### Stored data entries
══════
/-- The rows of an A2A run in ascending order, and then the counts. An expert index without a place fails the run. -/
def State.a2aRows (h : Nat) (c : Col) : (n i : Nat) → Map Nat → State → State
  | 0, _, seen, s =>
    if !s.colLive h then s else
    let cap := c.r.cap.toNat
    let s1 := (List.range c.r.nmem.toNat).foldl (fun s j =>
      let m := Map.getD seen j 0
      let word := min cap m + min 65535 (m - min cap m) * 2 ^ 16
      if j = c.r.rank.toNat then s.takeCount h ((s.col h).getD c) j word
      else s.colSend h c (s.member c.r j) (colHeader 0 4 3 false c.run 0 0 0 word 1) [0]) s
    s1.updRun h fun r => { r with sentAll := true }
  | n + 1, i, seen, s =>
    if !s.colLive h then s else
    match s.rowRank c.r i with
    | (_, none) => s.colFailOwn h 0x0712
    | (e, some j) =>
      let m := Map.getD seen j 0
      State.a2aRows h c n (i + 1) (Map.put seen j (m + 1)) (s.sendRow h c i e j m)

/-- An A2A run starts. -/
def State.a2aStart (s : State) (h : Nat) (c : Col) : State :=
  let n := s.mem.readLE (c.r.runadr.toNat + 2) 3 % 2 ^ 21
  (s.updRun h fun r => { r with nrows := n }).colGuard h c [(c.r.sexp.toNat, 2 * n)] [] fun s => State.a2aRows h c n 0 [] s

/-- A PERM run starts: every MOVE run is read, in table order, and then sent or copied (R274). -/
def State.permStart (s : State) (h : Nat) (c : Col) : State :=
  let ms := (List.range (s.planTab c.r 6).2).map (s.moveOf c.r)
  s.colGuard h c (ms.map fun m => (c.r.src.toNat + m.1, m.2.2.2)) [] fun s =>
    let data := ms.map fun m => (m, s.mem.readN (c.r.src.toNat + m.1) m.2.2.2)
    let s1 := s.updRun h fun r => { r with sentAll := true }
    data.foldl (fun s x =>
      let m := x.1
      if m.2.1 = c.r.rank.toNat then s.takePerm h ((s.col h).getD c) m.2.2.1 x.2
      else (List.range ((m.2.2.2 + 4031) / 4032)).foldl (fun s k =>
        let p := (x.2.drop (4032 * k)).take 4032
        s.colSend h c (s.member c.r m.2.1) (colHeader 0 5 3 false c.run 0 0 (m.2.2.1 + 4032 * k) 0 p.length) p) s) s1

/-- A SLIP run starts: its input is combined with what its children have sent (R275); a DATUMW run clears the datum word
before it reads its input (R276). A run that fails at its start takes the contributions held for it with it. -/
def State.slipStart (s : State) (h : Nat) (c : Col) : State :=
  let n := c.r.slen.toNat
  let zeroed := fun (s : State) (k : State → State) =>
    if c.r.datumw then s.colGuard h c [] [(c.r.dest.toNat, 4)] fun s => k (s.write c.r.dest.toNat [0, 0, 0, 0]) else k s
  zeroed (s.setCol h { c with early := [] }) fun s => s.colGuard h c [(c.r.src.toNat, n)] [] fun s =>
    let bs := s.mem.readN c.r.src.toNat n
    (c.early.foldl (fun s x => s.slipAdd h (some x.1) x.2) s).slipAdd h none bs
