-- ==== Sys2Proof/Machine/Service.lean ====
section
/-! DEFINITION. Reliability and security: surveys, replays, drains, wait limits, units out of service and back, images,
attestation, debug open, the watchdog, the security unit's messages (spec 17, 18, R368, R369, R410-R452). -/

namespace Sys2Proof.Machine

/-! ## Wait limits (R410, R411) -/

/-- The range of level Tk in its own unit (R410). -/
def limitRange : Nat → Nat × Nat
  | 0 => (500, 100000) | 1 => (2000, 10000000) | 2 => (8, 10000000) | 3 => (1000, 60000000) | 4 => (4000, 4000000000)
  | _ => (16, 4000000)

/-- A limit in ns. -/
def limitNs (k v : Nat) : Nat := if k < 2 then v else if k < 5 then 1000 * v else 1000000 * v

/-- Limits that keep their ranges, the factor of 4 between levels, and the long command limit in ms (R411). -/
def limitsOk (ts : List Nat) (wlong : Nat) : Bool :=
  ((List.range 6).all fun k => decide ((limitRange k).1 ≤ ts.getD k 0) && decide (ts.getD k 0 ≤ (limitRange k).2)) &&
  ((List.range 5).all fun k => decide (4 * limitNs k (ts.getD k 0) ≤ limitNs (k + 1) (ts.getD (k + 1) 0))) &&
  decide (ts.getD 4 0 ≤ 1000 * wlong)

/-- WAIT_LIMITS: the levels that the mask names, or none. -/
def execWaitLimits (h : Hdr) (mask : Byte) (t0 t1 t2 t3 t4 t5 : BitVec 32) (s : State) : Host.Outcome State Fault Refusal :=
  .next (s.command h 0x0704 (Instr.params (.waitLimits h mask t0 t1 t2 t3 t4 t5)) fun s r =>
    let new := ([t0, t1, t2, t3, t4, t5].zipIdx).map fun x =>
      if mask.toNat.testBit x.2 then x.1.toNat else s.flt.wlim.getD x.2 0
    if 64 ≤ mask.toNat || !limitsOk new s.flt.wlong then s.finish r 0x0801
    else ({ s with flt := { s.flt with wlim := new } }).finish r 0)

/-! ## Surveys, replays, drains (R426-R434) -/

/-- A context runs or starts in a parcel of the order-3 tracts of a mask. -/
def State.surveyBusy (s : State) (mask : Nat) : Bool :=
  (List.range 8).any fun c => ((s.ctx c).st == .running || (s.ctx c).st == .starting) &&
    (List.range 64).any fun i => (s.ctx c).foot.testBit i && mask.testBit (i / 16)

/-- SURVEY: `faults` are the images of the tiles on which a parcel of a pair is faulty, `referees` those of referees; every other
tile comes out as R433 computes it (log entry 71). -/
def execSurvey (h : Hdr) (seed : BitVec 64) (tiles : BitVec 32) (mask : Byte) (faults referees : List SurveyFault) (s : State) :
    Host.Outcome State Fault Refusal :=
  let m := mask.toNat
  .next (s.command h 0x0701 (Instr.params (.survey h seed tiles mask faults referees)) fun s r =>
    if !(m == 3 || m == 12 || m == 15) || tiles.toNat = 0 || 65536 < tiles.toNat then s.finish r 0x0801
    else if s.surveyBusy m then s.finish r 0x0301
    else
      let x := surveyFound seed tiles.toNat m faults referees
      (s.surveyed (surveyPairs m) x.1 x.2).finish r 0 (surveyResult (surveyPairs m) x.1 x.2))

/-- The catalogue images of the record of revolution `rev`. -/
def State.journalCat (s : State) (rev : Nat) : List (Option CatEntry) :=
  (List.range 65536).map fun k => catOfBytes (s.mem.readN (journalAddr rev + 0x10000 + 64 * k) 64)

/-- REPLAY_STEP, step 1: the rows copied, the catalogue and SKIPRUN restored. Its receipt comes after the comparison. -/
def execReplayStep (h : Hdr) (rev : BitVec 32) (s : State) : Host.Outcome State Fault Refusal :=
  let n := rev.toNat
  .next (s.command h 0x0702 (Instr.params (.replayStep h rev)) fun s r =>
    if s.brg.valid then s.finish r 0x0301
    else if !s.journalHeld n then s.finish r 0x0801
    else if s.badIn (journalAddr n) 0x410000 then (s.uncRead (journalAddr n) codeMgmt).finish r 0x0723
    else
      let es := s.journalCat n
      if es.any (·.isNone) then s.finish r 0x0801
      else
        let rows := (List.range 128).map fun i => (i, s.journalRow n i)
        let s1 := s.applyCat (.load 0 (es.filterMap id))
        ({ s1 with cat := { s1.cat with skiprun := s.mem.readLE (journalAddr n + 16) 2 },
                   flt := { s1.flt with replay := some ⟨n, rows, false⟩ } }).begin r)

/-- DRAIN. -/
def execDrain (h : Hdr) (s : State) : Host.Outcome State Fault Refusal :=
  .next (s.command h 0x0703 (Instr.params (.drain h)) fun s r => s.drainDevice.finish r 0)

/-! ## Units (R368, R414-R420) -/

/-- Why a unit code cannot be acted on; none where it can (R302, R361, R368). -/
def State.unitStatus (s : State) (code : Nat) : Option Nat :=
  if 4 < code % 16 || 2 ^ 21 ≤ code || (code % 16 = 0 && 4 < code / 16 % 8) then some 0x0801
  else match unitRef code with
    | none => some 0x0772
    | some (.stack h) => if (s.stack h).st = 3 then some 0x0772 else if s.refOff (.stack h) then some 0x0301 else none
    | some r => if s.svcOf r.code == .disabled then some 0x0772 else if s.refOff r then some 0x0301 else none

/-- A quiesce begins, unless one is under way. -/
def State.quiesceOnce (s : State) (r : UnitRef) : State := if s.svcOf r.code == .inService then s.quiesceBegin r else s

/-- UNIT_QUIESCE. -/
def execUnitQuiesce (h : Hdr) (code : BitVec 32) (s : State) : Host.Outcome State Fault Refusal :=
  .next (s.command h 0x0705 (Instr.params (.unitQuiesce h code)) fun s r =>
    match s.unitStatus code.toNat, unitRef code.toNat with
    | some st, _ => s.finish r st
    | none, some u => if s.svcOf u.code == .quiesced then s.finish r 0 else (s.begin r).quiesceOnce u
    | none, none => s.finish r 0x0772)

/-- A unit reset by command, with its receipt; a reset of the management cores ends its own command with the others. -/
def State.resetByCommand (s : State) (r : Started) (u : UnitRef) : State :=
  let s1 := s.unitReset u
  if u == .mgmt then s1 else s1.finish r 0 (toLE 2 (s1.epochOf u.code))

/-- UNIT_RESET. -/
def execUnitReset (h : Hdr) (code : BitVec 32) (s : State) : Host.Outcome State Fault Refusal :=
  .next (s.command h 0x0706 (Instr.params (.unitReset h code)) fun s r =>
    match s.unitStatus code.toNat, unitRef code.toNat with
    | some st, _ => s.finish r st
    | none, some u => if s.svcOf u.code == .quiesced then s.resetByCommand r u else (s.begin r).quiesceOnce u
    | none, none => s.finish r 0x0772)

/-- UNIT_RESUME. -/
def execUnitResume (h : Hdr) (code : BitVec 32) (s : State) : Host.Outcome State Fault Refusal :=
  .next (s.command h 0x0707 (Instr.params (.unitResume h code)) fun s r =>
    match s.unitStatus code.toNat, unitRef code.toNat with
    | some st, _ => s.finish r st
    | none, some u => (s.unitResume u).finish r 0
    | none, none => s.finish r 0x0772)

/-- SPARE_SWAP. -/
def execSpareSwap (h : Hdr) (path : BitVec 24) (s : State) : Host.Outcome State Fault Refusal :=
  .next (s.command h 0x0708 (Instr.params (.spareSwap h path)) fun s r =>
    if 2 ^ 17 ≤ path.toNat || path.toNat % 8 ≠ 0 then s.finish r 0x0801
    else match pathUnit path.toNat with
      | some p => (s.spareSwap p).1.finish r (s.spareSwap p).2
      | none => s.finish r 0x0772)

/-- Anti-rollback counter of a class. -/
def State.arb (s : State) (cls : Nat) : Nat := Map.getD s.sec.arb cls 0

/-- The counter of a class brought up to the SVN of its active copy (R447). -/
def State.advanceArb (s : State) (cls : Nat) : State :=
  match Map.find s.sec.active cls with
  | some i =>
    let x := { s.sec with arb := Map.putD s.sec.arb cls (max (s.arb cls) i.svn) 0 }
    { s with sec := { x with atk := (x.keyed s.dbgOpen).atk } }
  | none => s

/-- The receipt of an activation: the counter that a good one advances, or the mark that returns to the previous copy (R420,
R444, R447). -/
def State.activated (s : State) (r : Started) : State :=
  if r.items % 2 = 1 then ({ s with sec := s.sec.swapCopies (r.items / 2) }).finish r 0x0901 else (s.advanceArb (r.items / 2)).finish r 0

/-- An activation on its unit ends: reset with the image, or with the previous one, and back in service (R420, R444). The
receipt follows; that of the management cores' own image comes before any other receipt (R445). -/
def State.activateUnit (s : State) (r : Started) (u : UnitRef) : State :=
  let renew := fun (s : State) =>
    let s1 := (s.unitReset u).unitResume u
    if r.items % 2 = 1 then s1 else s1.log 0x0033 0 2 u.code 0 0xFFFFFFFF
  if u == .mgmt then renew (s.activated r) else (renew s).activated r

/-- A unit is QUIESCED (R414 step 5): the command that waited for it goes on. -/
def State.quiesceEnds (s : State) (u : UnitRef) : State :=
  let s1 := s.quiesceEnd u
  (s1.cmd.started.filter fun r => r.begun && r.names objUnit u.code).foldl (fun s r =>
    match r.op with
    | 0x0705 => s.finish r 0
    | 0x0706 => s.resetByCommand r u
    | 0x0A02 => s.activateUnit r u
    | _ => s) s1

/-- An engine stands at its pre-emption boundaries (R120, R142, R148). -/
def Eng.settled (e : Eng) : Bool := e.mat.drains.isEmpty && e.mat.betweenClocks && e.vec.atBoundary

/-- Nothing that the quiescing unit had accepted is left: its queues stand at their boundaries, its requests and, of the
management cores, its commands have ended (R414 steps 2 and 3). -/
def State.acceptedDone (s : State) (u : UnitRef) : Bool :=
  match u with
  | .unit v => s.eng.all fun kv => !(decide (keyUnit kv.1 < 17477) && within (keyUnit kv.1) v) || kv.2.settled
  | .port n => (s.portPaths n).all fun p => (s.port p).st != 8
  | .slice n => s.arc.slices.all fun kv => kv.2.reqs.all fun q => !(q.at (.slice n))
  | .stack h => s.arc.slices.all fun kv => kv.2.reqs.all fun q => !(q.at (.stack h))
  | .mgmt => s.cmd.started.all fun r => fastOp r.op || r.names objUnit codeMgmt

/-- What a quiescing unit has not ended within its bound ends with 0x0401: an entry that has not come to its boundary, a
request, a firmware command (R414 step 4). -/
def State.quiesceDrops (s : State) (u : UnitRef) : State :=
  match u with
  | .unit v =>
    (s.eng.filter fun kv => decide (keyUnit kv.1 < 17477) && within (keyUnit kv.1) v && !kv.2.settled).foldl
      (fun s kv => (s.tripQueue kv.1 .m).tripQueue kv.1 .v) s
  | .port n => (s.portPaths n).foldl (fun (s : State) p => if (s.port p).st = 8 then s.subportDown p else s) s
  | .mgmt => (s.cmd.started.filter fun r => !fastOp r.op && !r.names objUnit codeMgmt).foldl (fun s r => s.finish r 0x0401) s
  | _ => s.dropRequests u false

/-- QUIESCE_ACCEPTED_DONE. -/
def execQuiesceAcceptedDone (code : BitVec 32) (s : State) : Host.Outcome State Fault Refusal :=
  match unitRef code.toNat with
  | some u => if s.svcOf u.code == .quiescing && s.acceptedDone u then .next (s.quiesceEnds u) else .next s
  | none => .next s

/-- QUIESCE_BOUND_EXPIRY: what remains ends with 0x0401 (R414 step 4). -/
def execQuiesceBoundExpiry (code : BitVec 32) (s : State) : Host.Outcome State Fault Refusal :=
  match unitRef code.toNat with
  | some u =>
    if s.svcOf u.code == .quiescing then .next ((s.quiesceDrops u).quiesceEnds u) else .next s
  | none => .next s

/-- The unit has a heartbeat: its domain is not OFF, and it is not held in reset (R199, R413, R458). -/
def State.watched (s : State) (u : UnitRef) : Bool :=
  s.svcOf u.code != .disabled && (match u with | .stack h => (s.stack h).st != 3 | u => !s.refOff u)

/-- The watchdog acts on what has fallen silent: it resets it, or starts a warm reset when it has acted within 60 s; the vector
and the log entry follow (R413). -/
def State.watchdog (s : State) (code : Nat) (reset : State → State) : State :=
  let again := s.flt.wdogLast.any fun x => decide (s.now ≤ x + 60000000000 * 256)
  let s1 : State := { s with flt := { s.flt with wdogLast := some s.now } }
  (((if again then s1.requestWarm else reset s1).count (ctrDev 46)).fatal true).log 0x0021 0 2 code 0 0xFFFFFFFF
══════
### Exercise prompt
Your answer must be the lines above, unchanged, from the first one through the line that holds "let m := x.1", inclusive, and no others.

### Exercise response
/-- The rows of an A2A run in ascending order, and then the counts. An expert index without a place fails the run. -/
def State.a2aRows (h : Nat) (c : Col) : (n i : Nat) → Map Nat → State → State
  | 0, _, seen, s =>
    if !s.colLive h then s else
    let cap := c.r.cap.toNat
    let s1 := (List.range c.r.nmem.toNat).foldl (fun s j =>
      let m := Map.getD seen j 0
      let word := min cap m + min 65535 (m - min cap m) * 2 ^ 16
      if j = c.r.rank.toNat then s.takeCount h ((s.col h).getD c) j word
      else s.colSend h c (s.member c.r j) (colHeader 0 4 3 false c.run 0 0 0 word 1) [0]) s
    s1.updRun h fun r => { r with sentAll := true }
  | n + 1, i, seen, s =>
    if !s.colLive h then s else
    match s.rowRank c.r i with
    | (_, none) => s.colFailOwn h 0x0712
    | (e, some j) =>
      let m := Map.getD seen j 0
      State.a2aRows h c n (i + 1) (Map.put seen j (m + 1)) (s.sendRow h c i e j m)

/-- An A2A run starts. -/
def State.a2aStart (s : State) (h : Nat) (c : Col) : State :=
  let n := s.mem.readLE (c.r.runadr.toNat + 2) 3 % 2 ^ 21
  (s.updRun h fun r => { r with nrows := n }).colGuard h c [(c.r.sexp.toNat, 2 * n)] [] fun s => State.a2aRows h c n 0 [] s

/-- A PERM run starts: every MOVE run is read, in table order, and then sent or copied (R274). -/
def State.permStart (s : State) (h : Nat) (c : Col) : State :=
  let ms := (List.range (s.planTab c.r 6).2).map (s.moveOf c.r)
  s.colGuard h c (ms.map fun m => (c.r.src.toNat + m.1, m.2.2.2)) [] fun s =>
    let data := ms.map fun m => (m, s.mem.readN (c.r.src.toNat + m.1) m.2.2.2)
    let s1 := s.updRun h fun r => { r with sentAll := true }
    data.foldl (fun s x =>
      let m := x.1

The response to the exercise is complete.